Below you will find more information about Boils from Medigest. If you believe that you are suffering from any of the symptoms of Boils it is important that you obtain an accurate diagnosis from a medical professional to ensure that you obtain the correct medication or treatment for your condition. There are medical conditions that carry similar symptoms associated with Boils and therefore the information provided by Medigest is offered as a guideline only and should never be used in preference to seeking professional medical advice. The information relating to Boils comes from a third party source and Medigest will not be held liable for any inaccuracies relating to the information shown.
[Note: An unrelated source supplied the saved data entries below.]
-- ==== Sys2Proof/Machine/Coherence.lean ====
section
/-! DEFINITION. The coherent home (R92 to R131): windows, the directory and its trackers, requests and grants, races, parking, atomics,
eviction, recall, the sweep of a lost port. -/
namespace Sys2Proof.Machine

/-! ### Lines, slices, entries -/

/-- The directory slice of a line (R98). -/
def dsOf (line : Nat) : Nat := (line ^^^ (line / 2 ^ 14) ^^^ (line / 2 ^ 28)) % 16

/-- Its set. -/
def lineSet (line : Nat) : Nat := ((line / 2 ^ 4) ^^^ (line / 2 ^ 18)) % 1024

/-- Its tag: line[39:14]. -/
def tagOf (line : Nat) : Nat := line / 2 ^ 14 % 2 ^ 26

/-- The line a set and a tag name in a slice (R98). -/
def lineOf (ds set tag : Nat) : Nat :=
  tag * 2 ^ 14 + ((set ^^^ (tag / 2 ^ 4)) % 1024) * 16 + (ds ^^^ (tag % 16) ^^^ (tag / 2 ^ 14 % 16))

/-- A slice's record. -/
def Dev.dir (d : Dev) (ds : Nat) : DirRt := Tbl.get d.dirs {} ds

/-- Change a slice's record. -/
def Dev.updDir (d : Dev) (ds : Nat) (f : DirRt → DirRt) : Dev := { d with dirs := Tbl.set d.dirs {} ds (f (d.dir ds)) }

/-- The way of a set that holds a line, with its entry. -/
def DirRt.find (r : DirRt) (set tag : Nat) : Option (Nat × DirEntry) :=
  ((List.range 16).map (fun w => (w, Tbl.get r.ents {} (16 * set + w)))).find? (fun (_, e) => e.st != .i && e.tag == tag)

/-- Injection on directory entry writes (R302, DIR): what the armed channels do to this write, as the entry's `flaw`; the channels after counting. -/
def Dev.dirInject (d : Dev) (ds : Nat) : Option Nat × Tbl InjCh :=
  let hit := fun (c : InjCh) => c.armed && c.chk == 1 && c.inst == ds
  let hs := (d.inj.filter (fun e => hit e.2)).map (·.2)
  let t := d.inj.map (fun (k, c) => if hit c then (k, c.count) else (k, c))
  match hs.find? (·.double), hs with
  | some c, _ => (some (2 + 2 * c.part), t)
  | none, c :: _ => (some (1 + 2 * c.part), t)
  | none, [] => (none, t)

/-- Write way w of a set. A freed way gives its predictor counter back to the table (R122). -/
def Dev.setEnt (d : Dev) (ds set way : Nat) (e : DirEntry) : Dev :=
  let (fl, t) := d.dirInject ds
  let e := match fl with
    | some f => if e.st = .i then e else { e with flaw := f }
    | none => e
  { d with inj := t }.updDir ds (fun r => { r with ents := Tbl.set r.ents {} (16 * set + way) e })

/-- The predictor table's index of a line without an entry (R122). -/
def predIdx (set tag : Nat) : Nat := (set ^^^ (tag % 1024)) * 4 + tag / 1024 % 4

/-- Free a way (R122). -/
def Dev.freeWay (d : Dev) (ds set way : Nat) : Dev :=
  let e := Tbl.get (d.dir ds).ents {} (16 * set + way)
  (d.updDir ds (fun r => { r with pred := Tbl.set r.pred 1 (predIdx set e.tag) e.pred })).setEnt ds set way {}

/-- The tracker that holds a line. -/
def DirRt.trk (r : DirRt) (line : Nat) : Option Tracker := r.trks.find? (fun t => t.line == line)

/-- Trackers of the slice outside the recall engine's (R102). -/
def DirRt.inUse (r : DirRt) : Nat := (r.trks.filter (fun t => !t.rcl)).length

/-- Store a tracker in place of the one that holds its line. -/
def Dev.putTrk (d : Dev) (ds : Nat) (t : Tracker) : Dev :=
  d.updDir ds (fun r => { r with trks := (r.trks.filter (fun x => x.line != t.line)) ++ [t] })

/-- Holders of an entry other than a port (R104). -/
def DirEntry.holders (e : DirEntry) (but : Option Nat) : List Nat :=
  (List.range 64).filter (fun p => (hasBit e.sharers p || ((e.st == .e || e.st == .m) && !e.ac && e.owner == p)) && but != some p)

/-- Draw a BITag: the one freed longest ago (R102). -/
def DirRt.draw (r : DirRt) : Option (Nat × DirRt) :=
  if r.fresh < 256 then some (r.fresh, { r with fresh := r.fresh + 1 })
  else match r.freed with
    | t :: rest => some (t, { r with freed := rest })
    | [] => none

/-- A BITag returns to the free list. -/
def Dev.freeTag (d : Dev) (ds t : Nat) : Dev := d.updDir ds (fun r => { r with freed := r.freed ++ [t] })

/-! ### Windows -/

/-- The enabled coherent window that covers an extent, or one whose change still runs (R93 to R95). -/
def Dev.winOf (d : Dev) (ext : Nat) : Option (Nat × CWinE) :=
  (d.cwins.find? (fun (_, c) => c.en && c.first ≤ ext && ext ≤ c.first + c.num))

/-- The window's disable is running (R95). -/
def Dev.disabling (d : Dev) (w : Nat) : Bool := (d.winchg.find? (fun (k, c) => k == w && c.kind == 2)).isSome

/-- The pair is paired, taking over or alone with roles, so that HOME counts: PAIR.CTL.EN (R128). -/
def Dev.paired (d : Dev) : Bool := d.is R.PAIR.CTL.EN

/-- This device is home to a window (R93, R128): HOME names its role, or it serves every window while it is alone or has not joined (R292, R296). -/
def Dev.isHome (d : Dev) (c : CWinE) : Bool := !d.paired || d.pair.solo || (c.home == d.is R.PAIR.STATE.ROLE) || d.get R.PAIR.STATE.PSTATE = 0

/-- Requests to a coherent window are held at ingress: in SWITCH and RECALL of a takeover (R291), and to a window that is handed back (R296). -/
def Dev.ingressHeld (d : Dev) (pool : Nat) : Bool :=
  match d.winOf (pool / 2 ^ 30) with
  | none => false
  | some (_, c) => d.pair.stage == 1 || d.pair.stage == 2 || (d.is R.PAIR.SYNCSTS.HANDBACK && c.home != d.is R.PAIR.STATE.ROLE)

/-! ### Messages the home sends -/

/-- Take `n` cells for a message generated in the device (log entry 13). -/
def Buf.grab : Nat → Buf → List Nat → Buf × List Nat
  | 0, b, acc => (b, acc)
  | n + 1, b, acc =>
    match b.anyBank with
    | none => (b, acc)
    | some k =>
      match b.pick k with
      | none => (b, acc)
      | some c => Buf.grab n { b with cells := tadd b.cells c 1 } (acc ++ [c])

/-- A message with its cells joins the buffer and is charged (R68, R71): SCP and what has no slice to the system reserve of port unit `pu`, the rest to its
slice. One whose data has not come is charged at its last unit; an access of the Skidder is charged already. -/
def Dev.joinBuf (d : Dev) (m : Msg) (pu : Nat) : Dev :=
  let n := if m.dataIn then m.touch else 0
  let r := if m.kind.asksData then 2 else 0
  let m := { m with id := d.buf.nextId, since := d.time.cclk }
  let d := { d with buf := { d.buf with nextId := d.buf.nextId + 1 } }
  if m.paid then { d with buf := { d.buf with msgs := d.buf.msgs ++ [m] } }
  else if m.cls = .scp ∨ m.slice = none then
    { d with buf := { d.buf with sysUse := tadd d.buf.sysUse pu n, msgs := d.buf.msgs ++ [{ m with sysPu := some pu, sysN := n }] } }
  else
    let d := d.charge (m.slice.getD 0) (n + r)
    { d with buf := { d.buf with msgs := d.buf.msgs ++ [{ m with chg := n, resp := r }] } }

/-- A message generated in the device joins the buffer in cells of its own (R64, R68, R71): SCP is charged where it leaves. -/
def Dev.enq (d : Dev) (m : Msg) : Dev :=
  let n := cellsFor m.bytes
  let (b, cs) := Buf.grab n d.buf []
  let (h, w, inj) := d.bufInject (cs.headD 0 / 65536) ((m.bytes + 63) / 64)
  let d := Dev.joinBuf { d with buf := b, inj := inj } ({ m with cells := cs, touch := n }.hurt h w) m.egress
  cs.foldl (fun d c => d.count (ctrCp (c / 4096 / 16)) 0x20 none 1) d

/-- A message made of an arrival stays in the arrival's cells, with what the units that carry it have brought (R65, R75, R78); SCP is charged where it entered
(R71). Without an arrival it has come whole, in cells of its own. -/
def Dev.enqFrom (d : Dev) (a : Option Msg) (m : Msg) : Dev :=
  match a with
  | none => d.enq m
  | some a =>
    let d := { d with buf := { d.buf with cells := a.cells.foldl (fun t c => tadd t c 1) d.buf.cells } }
    d.joinBuf { m with cells := a.cells, touch := a.touch, dataIn := a.dataIn, saf := a.saf, unrel := a.unrel, arr := a.arr, pu := a.pu, flaw := a.flaw, poison := m.poison || a.poison } a.pu

/-- A protocol message to HOST port p. -/
def Dev.toHost (d : Dev) (p : Nat) (kind : MsgKind) (op : Op) (args : List Nat) (bytes : Nat) (poison : Bool) : Dev :=
  d.enq { src := .dev, cls := .scp, kind := kind, egress := p, bytes := bytes, op := op, args := args, poison := poison, slice := none }

/-- A CXL.io completion of the device itself to HOST port p: SCP where it carries no data (R161), in order behind the completions of its requester (R80, log entry 148). -/
def Dev.ioCplTo (d : Dev) (p : Nat) (slice : Option Nat) (part : Nat) (op : Op) (args : List Nat) : Dev :=
  d.enq { src := .io p, tag := args.headD 0, cls := .scp, kind := .ioCpl, egress := p, bytes := 16, op := op, args := args, slice := slice, gen := slice.elim 0 (fun s => (d.sl s).gen), part := part }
Painful, pus-filled bumps that form under your skin when bacteria infect and inflame one or more of your follicles are called boils and carbuncles. They usually start as red, tender lumps that quickly fill with pus, growing larder and more painful until they rupture and drain, which mostly take about two weeks to heal although some boils disappear in a few days after they occur. They may appear anywhere on your skin, but appear mainly on your neck, face, armpits, thighs or buttocks where these hair-bearing areas are most likely to sweat or experience friction.


Boils can be diagnosed by doctors by looking at your skin, but sometimes they take a sample of pus to check for the bacteria it contains.


The doctor may make a small incision in the tip to be able to drain a large boil, relieving pain and speeding recovery which could also help to lessen scarring. Sometimes, antibiotics may be prescribed to help heal severe or recurrent infections.

Symptoms and Signs

A painful pink or red bump that's generally not more that 1 inch in diameter is a symptom for a boil appearing on your skin which may also be red and swollen. The bump fills with pus within a few days and it grows larger and more painful for about five to seven days, and would sometimes reach like a golf ball size before developing a yellow-white tip that finally ruptures and drains. A large boil leaves a scar while small boils usually heal without scarring.


Staph bacteria (Staphylococcus aureus) generally cause boils, when one or more hair follicles become infected. These bacteria are responsible for a number of serious diseases, including pneumonia and meningitis which normally inhabit your skin and sometimes your nasal passages and throat.